忽闻门外一声传令,嬉笑喧闹的奴婢们纷纷噤了声,规规矩矩地站在原地,卫长公主下了辇,府吏和奴婢们跪了一地。

周芒山回首去看,模糊的视线里依稀可见,卫长公主绰约风姿正朝自己走来。

“听说你要嫁给表兄,我高兴了一夜,太好了芒山!以后我们可以常常见面,再也不用守着宫里的规矩。“卫长公主三步并作两步走,兴奋地拉住周芒山双手,眼角眉梢按捺不住的喜悦。

周芒山定定地望着她,没想到她会亲自过来,而且还这么亲切友好,突然有种身在福窝的错觉。

感受到周芒山手心里的冰凉,卫长公主体贴问:“你的手怎么这样凉?”

“公主。”周芒山鼻尖一阵酸楚,福了福身呜咽唤她,让人心疼不已。

卫长公主见她委屈的说不出话来,心中大约有数,她初来乍到,表兄又不在家,难免会觉得冷落,于是唤来府吏长,把府中奴婢全部集合到院子里,挽着周芒山的手,在她们面前走上一圈,挨个训话。

霍去病不在家,她要给周芒山撑腰!

“本公主今天隆重和诸位介绍一下我身边这位女郎,哦,不对,今后你们应该尊称她为娘子。

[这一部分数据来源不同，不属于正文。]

/-! ### Events of strands and ports (R66, R120 to R130, R150, R253 to R268, R434) -/

/-- R66, R120 to R130, R150, R253, R257, R267, R268, R277, R303, R347, R404, R434: an idle slot takes the record of the best
pointer; a wait past its spin budget suspends its strand; a wait that is over readies its record; one core is pre-empted
and resumes; firmware reads a retained register; a mesh message starts a halted firmware core. The model keeps no order
of arbitration, so that an access that ages changes nothing (R146 gives it a rank; the model's choice, log 12). An outstanding access that
can be performed returns its value or stores its bytes, and one that is refused traps its strand or sets out to; a refusal
that has come back traps its sender. A push or pop that was blocked is performed once it can be; a message is placed in the
channel it names, kept in the inbox while that is full, or refused; the inbox delivers its oldest message that fits. -/
def Obligations.StrandAndPortEventsTakeEffect : Prop :=
  ((∀ (s : State) (k sl loc : Nat) (g : Group) (e : Nat × Nat), sl < 4 → s.strand k sl = none → s.mayTake k = true →
     s.groupOfCluster (clusterOf k) = some g → g.parked = false → k ∈ g.cores → g.best = some e → loc = privLoc g.part e.1 →
     s.linesHeld (clusterOf k) loc 64 true = false → s.recordOk loc g.gid = true →
     ∃ n t, exec (.slotTakesRecord k sl) s = .next n ∧ n.strand k sl = some t ∧
       t.pc.toNat % 2 ^ 57 = s.read loc 8 % 2 ^ 57 ∧ t.sid.toNat = s.read (loc + 8) 8 % 2 ^ 32 ∧ t.gid = g.gid ∧
       t.getG 1 = installed (s.readTagged (loc + 16)) ∧ t.getG 2 = installed (s.readTagged (loc + 32)) ∧
       t.getG 3 = installed (s.readTagged (loc + 48)) ∧ (∀ r, 4 ≤ r → t.getG r = TV.zero) ∧ t.q = [] ∧ t.sh = [] ∧
       t.h = [] ∧ t.y = [] ∧ n.read (loc + 8) 8 / 2 ^ 52 % 16 = 2) ∧
   (∀ (s : State) (k sl p : Nat) (t : Strand) (w : Wait), s.strand k sl = some t → t.wait = some w → w.kind.suspends = true →
     t.granted = none →
     (s.core k).spinBudget.toNat ≠ 0 → w.since + (s.core k).spinBudget.toNat ≤ s.now → (s.core k).frozen = false →
     s.faulting (.strand k sl t.sid) = false → s.waitEnds k w.kind = false → s.recordHeld k t = false →
     s.hasEntries k sl = false → t.busy = [] → t.seqFail = none → t.halfSlot = none → (s.core k).exchanging = false →
     s.partOfCore k = some p →
     ∃ n, exec (.spinBudgetExpiry k sl) s = .next n ∧ n.strand k sl = none ∧
       n.read (s.recordLoc k t) 8 % 2 ^ 57 = t.pc.toNat % 2 ^ 57 ∧ n.read (s.recordLoc k t + 8) 8 / 2 ^ 52 % 16 = 3 ∧
       ∀ g, s.group p t.gid = some g → ∃ g', n.group p t.gid = some g' ∧
         g'.registered = g.registered ++ [(t.record, k, w.kind)]) ∧
   (∀ (s : State) (part addr key k : Nat) (g : Group) (w : WaitKind),
     s.groups.find? (fun e => decide (e.2.part = part) && e.2.registered.any (fun r => decide (r.1 = addr))) = some (key, g) →
     g.registered.find? (fun r => decide (r.1 = addr)) = some (addr, k, w) → (∀ d ∈ g.doms, d.st ≠ .parked) →
     s.linesHeld (clusterOf k) (privLoc part addr) 64 true = false → s.poolHeld part g.gid = false →
     s.waitOver k w = true → exec (.waitReleasePush part addr) s = .next (s.readyRecord part addr)) ∧
   (∀ (s : State) (k : Nat), k < 1280 → (s.core k).frozen = false → s.defersPreempt k = true →
     (s.core k).preempting = false →
     exec (.singleCorePreemption k) s = .next (s.updCore k (fun c => { c with preempting := true }))) ∧
   (∀ (s : State) (k : Nat), k < 1280 → (s.core k).frozen = false → s.defersPreempt k = false →
     ∃ n, exec (.singleCorePreemption k) s = .next n ∧ (n.core k).frozen = true ∧
       (n.core k).inbox = (s.core k).inbox.filter (fun m => (s.pushesAt k).any (fun a => decide (a < m.arrival))) ∧
       (n.core k).gutter = (s.core k).gutter ++ ((s.core k).inbox.filter (fun m =>
         (s.pushesAt k).all (fun a => decide (m.arrival ≤ a)))).map GutterItem.message ∧
       (∀ j, j ≠ k → n.core j = s.core j) ∧
       ((s.cluster (clusterOf k)).lease.grantedTo (slotInCluster k) = true →
         (n.cluster (clusterOf k)).lease = { (s.cluster (clusterOf k)).lease with left := .granted, st := .revoked })) ∧
   (∀ (s : State) (k : Nat), (s.core k).frozen = true → s.heldCore k = false →
     exec (.coreResume k) s = .next (((s.updCore k (fun c => { c with frozen := false })).updCluster (clusterOf k) (fun cl =>
       if cl.lease.holder = some (slotInCluster k) ∧ cl.lease.st = .revoked then
         { cl with lease := { cl.lease with st := cl.lease.left } } else cl)).drainGutter k)) ∧
   (∀ (s : State) (k sl r : Nat) (t : Strand), s.strand k sl = some t → s.firmwareRuns (coreDie k) = true → exec (.retainedRegisterRead k sl r) s =
     .next { s with out := s.out ++ [.retained k sl r ((t.settle s.now).retained r) (s.now + 40)] }) ∧
   (∀ (s : State) (k : Nat), isFinial k = true → (s.core k).halted = true →
     exec (.meshInterruptMessage k) s = .next (s.updCore k (fun c => { c with halted := false }))) ∧
   (∀ (s : State) (k : Nat), exec (.accessAged k) s = .next s)) ∧
  ((∀ (s m : State) (n : Nat) (a : Access), kfind n s.accesses = some a →
     (s.gateStops a = false → s.mayPerform n a = true →
       (a.kind.posted = false → a.kind ≠ .prefetch → m = (s.performAt a).2.2.dropAccess n →
         (m.slotOf a.src = none → exec (.loadDataReturn n) s = .next m) ∧
         (∀ k sl u, m.slotOf a.src = some (k, sl) → a.kind.dest < 56 → m.strand k sl = some u →
           exec (.loadDataReturn n) s = .next ((m.setStrand k sl
             { (u.orFlags (s.performAt a).2.1) with busy := u.busy.erase a.kind.dest }).updStrand k sl
               (·.putG a.kind.dest (s.performAt a).1))) ∧
         (∀ k sl d u, a.kind = .shpLoad d → m.slotOf a.src = some (k, sl) → m.strand k sl = some u →
           exec (.loadDataReturn n) s = .next ((m.setStrand k sl
             { (u.orFlags (s.performAt a).2.1) with busy := u.busy.erase (64 + d) }).updStrand k sl
               (·.putSh d ⟨BitVec.ofNat 512 (s.read a.phys 64), false⟩)))) ∧
       (∀ size v, a.kind = .store size v → exec (.postedStorePerformed n) s = .next
         (((s.touch (clusterOf a.core) a.phys size true).write a.phys (natBytes size v.toNat)).dropAccess n))) ∧
     (∀ c, a.phase = .refused c →
       (a.kind.posted = false → a.kind ≠ .prefetch → s.clusterRuns (clusterOf a.core) = true → exec (.loadDataReturn n) s =
         .next ((s.dropAccess n).senderFaults a.src c (BitVec.ofNat 64 a.addr))) ∧
       (a.kind.posted = true → exec (.postedStorePerformed n) s =
         .next ((s.dropAccess n).refuse a.src c (BitVec.ofNat 64 a.addr)))) ∧
     (s.gateStops a = true → s.oldestOfPage n a = true → a.kind.posted = true → exec (.postedStorePerformed n) s =
       .next ((s.dropAccess n).refuse a.src 0x10 (BitVec.ofNat 64 a.addr))) ∧
     (∀ size sg d, a.kind = .load size sg d → size ≠ 16 → (s.performAt a).1 = extendBytes size sg (s.read a.phys size))) ∧
   (∀ (s : State) (n : Nat) (r : Refusal150), kfind n s.refusals = some r → s.clusterRuns (clusterOf r.src.core) = true →
     exec (.refusalReturn n) s =
     .next ({ s with refusals := kdel n s.refusals }.senderFaults r.src r.cause r.val))) ∧
  ((∀ (s n : State) (k sl : Nat) (t : Strand) (p : PendPush), s.strand k sl = some t → t.pendPush = some p →
     ((s.core k).frozen = false ∨ p.arrival ≠ none) → s.clusterRuns (clusterOf k) = true →
     (p.slot = [] → s.pushReleased k sl p.q (p.arrival.getD s.nextAccess) p.val = some n →
       exec (.channelPushAtPort k sl) s = .next (n.updStrand k sl (fun u =>
         { u with pendPush := none, nextIssue := max u.nextIssue (s.now + 1 + p.sc) }))) ∧
     (p.slot ≠ [] → s.putSlot k sl p.q (p.arrival.getD s.nextAccess) p.slot = some n →
       exec (.channelPushAtPort k sl) s = .next (n.updStrand k sl (fun u =>
         { u with pendPush := none, nextIssue := max u.nextIssue (s.now + 1 + p.sc) })))) ∧
   (∀ (s n : State) (k sl q since tried idle : Nat) (t : Strand) (v : TV), s.strand k sl = some t →
     t.wait = some ⟨.pop q, since, tried, idle⟩ → (s.core k).frozen = false → s.clusterRuns (clusterOf k) = true →
     s.queueHeld k sl [q] = false → s.popAt k sl q = some (v, n) →
     exec (.channelPopAtPort k sl) s = .next (n.updStrand k sl (fun u =>
       { u with popped := u.popped ++ [v], wait := some ⟨.inSlot, since, tried, idle⟩ }))) ∧
   (∀ (s : State) (n e : Nat) (f : Flight) (v : BitVec 128), kfind n s.flights = some f → f.kind = .message e v →
     s.firstOfPair n f = true → s.standsStill f = false →
     (∀ c, s.messageRefusal f.src.core f.dst = some c →
       exec (.messageAtPort n) s = .next ((s.dropFlight n).refuse f.src c f.addr)) ∧
     (s.messageRefusal f.src.core f.dst = none → (s.core f.dst).frozen = true → s.gutterRoom f.dst 16 = true →
       s.frontOfPort f.dst s.nextAccess = true → exec (.messageAtPort n) s = .next ((s.dropFlight n).updCore f.dst (fun c =>
         { c with gutter := c.gutter ++ [.message ⟨e, v, f.src, f.addr, none, s.nextAccess⟩] }))) ∧
     (s.messageRefusal f.src.core f.dst = none → (s.core f.dst).frozen = false →
       (s.chan f.dst e = none → exec (.messageAtPort n) s = .next ((s.dropFlight n).refuse f.src 0x14 f.addr)) ∧
       (∀ c, s.chan f.dst e = some c → s.portTurn f.dst e s.nextAccess = true → c.free ≠ 0 →
         exec (.messageAtPort n) s = .next (((s.setChan f.dst e (c.reserve.fill c.tail)).write (c.partLoc f.dst c.tail 0)
           (natBytes 16 v.toNat ++ List.replicate (c.size - 16) 0#8)).dropFlight n)) ∧
       (∀ c, s.chan f.dst e = some c → c.free = 0 → (s.core f.dst).inbox.length < 16 → exec (.messageAtPort n) s =
         .next { (s.dropFlight n).updCore f.dst (fun x =>
           { x with inbox := x.inbox ++ [⟨e, v, f.src, f.addr, none, s.nextAccess⟩] }) with
           nextAccess := s.nextAccess + 1 }))) ∧
   (∀ (s : State) (k : Nat) (m : Message) (r : List Message) (c : Chan), (s.core k).frozen = false →
     s.clusterRuns (clusterOf k) = true → (s.core k).inbox = m :: r → m.engine = none → s.portTurn k m.entry m.arrival = true →
     s.chan k m.entry = some c → c.free ≠ 0 → exec (.inboxDelivery k) s = .next (((s.setChan k m.entry (c.reserve.fill c.tail)).write
       (c.partLoc k c.tail 0) (natBytes 16 m.val.toNat ++ List.replicate (c.size - 16) 0#8)).updCore k
         (fun x => { x with inbox := r }))))
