/-- An access of the strand of slot 0 that has been sent to the host. -/
abbrev outstanding (k : AccessKind) : Access :=
  { core := 0, slot := 0, sid := loadedStrand.sid, gid := loadedStrand.gid, pc := 0, record := 0, vf := 0, pasid := 0, addr := 0x2000,
    kind := k, acq := false, scope := 3, phase := .sent, phys := 0x5000, sentAt := 0 }

/-- FencesWaitForEarlierAccesses: nothing outstanding; a store outstanding; a load outstanding; a window to wait for. -/
theorem hyp_fences :
    (∃ s t, Turn s t ∧ ReleasedAt (s.settled t) 4 ∧ FabricDone (s.settled t)) ∧
    (∃ s t, Turn s t ∧ ¬ Released (s.settled t) ∧
      ∀ e ∈ (s.settled t).mine s.turn.1 s.turn.2, e.2.kind.posted = true) ∧
    (∃ s t, Turn s t ∧ ∃ e ∈ (s.settled t).mine s.turn.1 s.turn.2, e.2.kind.posted = false) ∧
    (∃ s t, Turn s t ∧ ¬ FabricDone (s.settled t)) := by
  refine ⟨⟨_, _, turn_bench land core0 loadedStrand TV.zero TV.zero TV.zero, ⟨⟨rfl, rfl⟩, fun _ => rfl⟩, rfl⟩,
    ⟨_, _, turn_bench { land with accesses := [(0, outstanding (.store 8 0#128))] } core0 loadedStrand TV.zero TV.zero TV.zero,
      ?_, ?_⟩,
    ⟨_, _, turn_bench { land with accesses := [(0, outstanding (.load 8 false 3))] } core0 loadedStrand TV.zero TV.zero TV.zero,
      _, List.mem_cons_self, rfl⟩,
    ⟨_, _, turn_bench land core0 { loadedStrand with fabWindow := some 5 } TV.zero TV.zero TV.zero, ?_⟩⟩
  · unfold Released; decide
  · decide
  · unfold FabricDone; decide

/-- A strand with q0 bound to the channel of entry 3, the entry filled as `f` says. -/
abbrev piped (pop : Bool) (f : List Nat) (x : TV) : State :=
  bench land { core0 with chans := [(3, entry f)] } { loadedStrand with q := [(0, bound pop)] } x TV.zero TV.zero

abbrev pipedW (pop : Bool) (f : List Nat) (x : TV) : State :=
  worn land { core0 with chans := [(3, entry f)] } { loadedStrand with q := [(0, bound pop)] } x TV.zero TV.zero

/-- A status port bound. -/
abbrev portQ : QBind := ⟨.status, 0, 0, true, 0, 0, TV.zero, 0⟩

set_option maxRecDepth 20000 in
/-- ChannelFormsBindAndCount: a channel to open, one to join, ports; ends released with and without close; counts. -/
theorem hyp_channel_bindings :
    (∃ s s' t d, Reads s [1#6, 2#6] [] [capS, w64 (0x10000 + 0x400 + 3)] s' ∧ s'.cur = some t ∧ kfind 0 t.q = none ∧
      descriptorOk (w64 (0x10000 + 0x400 + 3)).lo = true ∧ d = Descriptor.ofWord (w64 (0x10000 + 0x400 + 3)).lo ∧
      d.kind = 0 ∧ d.pop = false ∧ derefFail capS (capAddr capS) (d.cap * d.size) permStore = none ∧ capAddr capS % 64 = 0 ∧
      capAddr capS / 2 ^ 60 = 8 ∧ spadCore (capAddr capS) = s'.turn.1 ∧ s'.maySend s'.turn.1 s'.turn.1 = true ∧
      s'.messageRefusal s'.turn.1 s'.turn.1 = none ∧ isFinial s'.turn.1 = false ∧ (s'.core s'.turn.1).frozen = false ∧
      s'.spadPlace s'.turn.1 (capAddr capS) (d.cap * d.size) ≠ .bad 0x04 ∧
      ∃ e, bindStep d (spadOff (capAddr capS)) (boundOffset (s'.core s'.turn.1).xobound) (s'.chan s'.turn.1 d.ch) = .inl e) ∧
    (∃ s s' c t, Reads s [1#6, 2#6] [] [c, w64 0x100] s' ∧ s'.cur = some t ∧ descriptorOk (w64 0x100).lo = true ∧ c.tag = true ∧
      derefFail c (capAddr c) 16 permStore = none ∧ portNamed s'.turn.1 (capAddr c) = 1) ∧
    (∃ s s' c t, Reads s [1#6, 2#6] [] [c, w64 0x280] s' ∧ s'.cur = some t ∧ descriptorOk (w64 0x280).lo = true ∧ c.tag = true ∧
      derefFail c (capAddr c) 16 permLoad = none ∧ portNamed s'.turn.1 (capAddr c) = 2) ∧
    (∀ w ∈ [0, 1], ∃ s s' t, ReadsFields s [1#6, qField 0#3] [1#6] [] [w64 w] s' ∧ s'.cur = some t ∧
      kfind 0 t.q = some (bound true) ∧ s'.homeFrozen (bound true) = false ∧
      s'.messageRefusal s'.turn.1 (bound true).home = none ∧ s'.endInUse (bound true) = false) ∧
    (∃ s s' t, ReadsFields s [qField 0#3, 3#6] [] [3#6] [] s' ∧ s'.cur = some t ∧
      kfind 0 t.q = some (bound true) ∧ s'.messageRefusal s'.turn.1 (bound true).home = none ∧ s'.chan 0 3 = some (entry [0])) ∧
    (∃ s s' t, ReadsFields s [qField 0#3, 3#6] [] [3#6] [] s' ∧ s'.cur = some t ∧ kfind 0 t.q = some portQ ∧
      portQ.kind ≠ .channel) :=
  ⟨⟨_, _, _, _, reads_two_only land core0 loadedStrand _ _ TV.zero, cur_worn _ _ _ _ _ _, rfl, by decide, rfl, by decide, by decide,
      by decide, by decide, by decide, rfl, rfl, rfl, rfl, rfl, by decide, _, rfl⟩,
    ⟨_, _, mkCap 0xA000000000000100 16 0 0 0x5F, _, reads_two_only land core0 loadedStrand _ _ TV.zero, cur_worn _ _ _ _ _ _,
      by decide, by decide, by decide, rfl⟩,
    ⟨_, _, mkCap 0xA000000000000200 16 0 0 0x5F, _, reads_two_only land core0 loadedStrand _ _ TV.zero, cur_worn _ _ _ _ _ _,
      by decide, by decide, by decide, rfl⟩,
    fun w _ => ⟨piped true [] (w64 w), pipedW true [] (w64 w), _, ⟨_, ⟨rfl, rfl⟩, rfl, rfl, rfl, rfl, rfl, by simp [Strand.settle, Strand.joinFlags], rfl, _, rfl, rfl⟩, rfl, rfl,
      rfl, if_pos rfl, rfl⟩,
    ⟨piped true [0] TV.zero, pipedW true [0] TV.zero, _, ⟨_, ⟨rfl, rfl⟩, rfl, rfl, rfl, rfl, rfl, by simp [Strand.settle, Strand.joinFlags], rfl, _, rfl, rfl⟩,
      rfl, rfl, if_pos rfl, rfl⟩,
    ⟨bench land core0 { loadedStrand with q := [(0, portQ)] } TV.zero TV.zero TV.zero,
      worn land core0 { loadedStrand with q := [(0, portQ)] } TV.zero TV.zero TV.zero, _,
      ⟨_, ⟨rfl, rfl⟩, rfl, rfl, rfl, rfl, rfl, by simp [Strand.settle, Strand.joinFlags], rfl, _, rfl, rfl⟩, rfl, rfl, by decide⟩⟩

set_option maxRecDepth 20000 in
/-- ChannelFormsMoveSlots: a slot at the head and none; room for a slot and none; a message. -/
theorem hyp_channel_slots :
    (∃ s s' t v, ReadsFields s [qField 0#3, 1#6, 3#6] [1#6] [3#6] [w64 0] s' ∧ s'.cur = some t ∧
      kfind 0 t.q = some (bound true) ∧ 0 < s'.slotBytes (bound true) / 16 ∧ s'.peekPart (bound true) 0 = some v) ∧
    (∃ s s' t v n, ReadsFields s [qField 0#3, 3#6] [] [3#6, 3#6 + 1#6] [] s' ∧ s'.cur = some t ∧
      kfind 0 t.q = some (bound true) ∧ s'.popAt s'.turn.1 s'.turn.2 0 = some (v, n)) ∧
    (∃ s s' t, ReadsFields s [qField 0#3, 3#6] [] [3#6, 3#6 + 1#6] [] s' ∧ s'.cur = some t ∧
      kfind 0 t.q = some (bound true) ∧ s'.popAt s'.turn.1 s'.turn.2 0 = none) ∧
    (∀ f ∈ [[], [0, 1]], ∃ s s' t, ReadsFields s [1#6, qField 0#3] [1#6] [] [capS] s' ∧ s'.cur = some t ∧
      kfind 0 t.q = some (bound false) ∧ s'.slotBytes (bound false) = 16 ∧ Clear s' ∧ Released s' ∧ NoFailure s' ∧
      Reaches s' capS (capAddr capS) 16 permLoad false false (2 ^ 63 + 0x2000) ∧
      ((s'.touch (clusterOf s'.turn.1) (2 ^ 63 + 0x2000) 16 false).putSlot s'.turn.1 s'.turn.2 0 s'.nextAccess
        (s'.readBytes (2 ^ 63 + 0x2000) 16)).isSome = f.isEmpty) ∧
    (∃ s s', Reads s [1#6, 2#6] [] [w64 0x10000, w64 5] s' ∧ (w64 0x10000).lo.toNat / 16 % 32 ≤ 19 ∧
      s'.maySend s'.turn.1 (coreOfId (w64 0x10000).lo.toNat) = true ∧ Released s' ∧
      s'.messagesFor (coreOfId (w64 0x10000).lo.toNat) < 16) := by
  refine ⟨⟨piped true [0] (w64 0), pipedW true [0] (w64 0), _, _, ⟨_, ⟨rfl, rfl⟩, rfl, rfl, rfl, rfl, rfl, by simp [Strand.settle, Strand.joinFlags], rfl, _, rfl, rfl⟩,
      rfl, rfl, by decide, rfl⟩,
    ⟨piped true [0] (w64 0), pipedW true [0] (w64 0), _, _, _, ⟨_, ⟨rfl, rfl⟩, rfl, rfl, rfl, rfl, rfl, by simp [Strand.settle, Strand.joinFlags], rfl, _, rfl, rfl⟩,
      rfl, rfl, rfl⟩,
    ⟨piped true [] (w64 0), pipedW true [] (w64 0), _, ⟨_, ⟨rfl, rfl⟩, rfl, rfl, rfl, rfl, rfl, by simp [Strand.settle, Strand.joinFlags], rfl, _, rfl, rfl⟩,
      rfl, rfl, rfl⟩, fun f hf => ?_,
    ⟨_, _, reads_two_only land core0 loadedStrand _ _ TV.zero, by decide, rfl, ⟨rfl, rfl⟩, by decide⟩⟩
  simp only [List.mem_cons, List.not_mem_nil, or_false] at hf
  rcases hf with rfl | rfl
  · exact ⟨piped false [] capS, pipedW false [] capS, _, ⟨_, ⟨rfl, rfl⟩, rfl, rfl, rfl, rfl, rfl, by simp [Strand.settle, Strand.joinFlags], rfl, _, rfl, rfl⟩,
      rfl, rfl, rfl, ⟨rfl, rfl⟩, ⟨rfl, rfl⟩, ⟨rfl, rfl⟩, ⟨by decide, rfl, rfl, rfl⟩, rfl⟩
  · exact ⟨piped false [0, 1] capS, pipedW false [0, 1] capS, _, ⟨_, ⟨rfl, rfl⟩, rfl, rfl, rfl, rfl, rfl, by simp [Strand.settle, Strand.joinFlags], rfl, _, rfl, rfl⟩,
      rfl, rfl, rfl, ⟨rfl, rfl⟩, ⟨rfl, rfl⟩, ⟨rfl, rfl⟩, ⟨by decide, rfl, rfl, rfl⟩, rfl⟩

/-- ShapeFormsHandleRecords: a record loaded and stored, with and without a capability in it. -/
theorem hyp_shapes :
    (∃ s s', Reads s [1#6] [] [capS] s' ∧ Clear s' ∧ NoFailure s' ∧ capAddr capS % 64 = 0 ∧
      Reaches s' capS (capAddr capS) 64 permLoad false false (2 ^ 63 + 0x2000)) ∧
    (∀ b : Bool, ∃ s s' t, Reads s [1#6] [] [capS] s' ∧ Clear s' ∧ NoFailure s' ∧ s'.cur = some t ∧ (t.getSh 1).tag = b ∧
      Reaches s' capS (capAddr capS) 64 permStore true false (2 ^ 63 + 0x2000) ∧
      isPcie (2 ^ 63 + 0x2000) = false ∧ capHas capS permStoreCap = true) ∧
    (∀ i ∈ [0, 1, 2, 7, 8, 9], ∃ s s' t, Reads s [1#6] [3#6] [w64 i] s' ∧ s'.cur = some t) ∧
    ∀ i ∈ [0, 3, 4], ∃ s s', Reads s [1#6, 2#6] [] [w64 5, w64 i] s' := by
  refine ⟨⟨_, _, reads_one_only land core0 loadedStrand _ TV.zero TV.zero, ⟨rfl, rfl⟩, ⟨rfl, rfl⟩, by decide, ⟨by decide, rfl, rfl, rfl⟩⟩,
    fun b => ?_, fun i _ => ⟨_, _, _, reads_one land core0 loadedStrand _ TV.zero TV.zero, cur_worn _ _ _ _ _ _⟩,
    fun i _ => ⟨_, _, reads_two_only land core0 loadedStrand _ _ TV.zero⟩⟩
  cases b
  · exact ⟨_, _, _, reads_one_only land core0 loadedStrand _ TV.zero TV.zero, ⟨rfl, rfl⟩, ⟨rfl, rfl⟩, cur_worn _ _ _ _ _ _, rfl,
      ⟨by decide, rfl, rfl, rfl⟩, by decide, by decide⟩
  · exact ⟨_, _, _, reads_one_only land core0 { loadedStrand with sh := [(1, ⟨0#512, true⟩)] } _ TV.zero TV.zero, ⟨rfl, rfl⟩, ⟨rfl, rfl⟩,
      cur_worn _ _ _ _ _ _, rfl, ⟨by decide, rfl, rfl, rfl⟩, by decide, by decide⟩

周娘子在宫中侍奉李夫人,想必你们也应该听说过,我父皇甚是宠爱李夫人。周娘子在宫中勤谨慎勉,深受李夫人喜爱,只因表兄醉心沙场,多年来府中缺乏得力女主,我父皇才让李夫人割爱,命周娘子入府主持中馈,诸位当以主母视之,切不可怠慢!谁若寻衅滋事委屈了周娘子,那便是本公主和李夫人的仇敌!都听明白了吗?”

“奴婢们谨遵长公主教诲。”府吏长率领阖府奴婢异口同声回应,对周芒山格外恭敬,“奴婢们见过周娘子。”

排山倒海的声浪涌进周芒山耳中,周芒山黯淡的眼眸亮了几个度,白嫩的小脸上浮现一抹微笑,对卫长公主的善意感动不已。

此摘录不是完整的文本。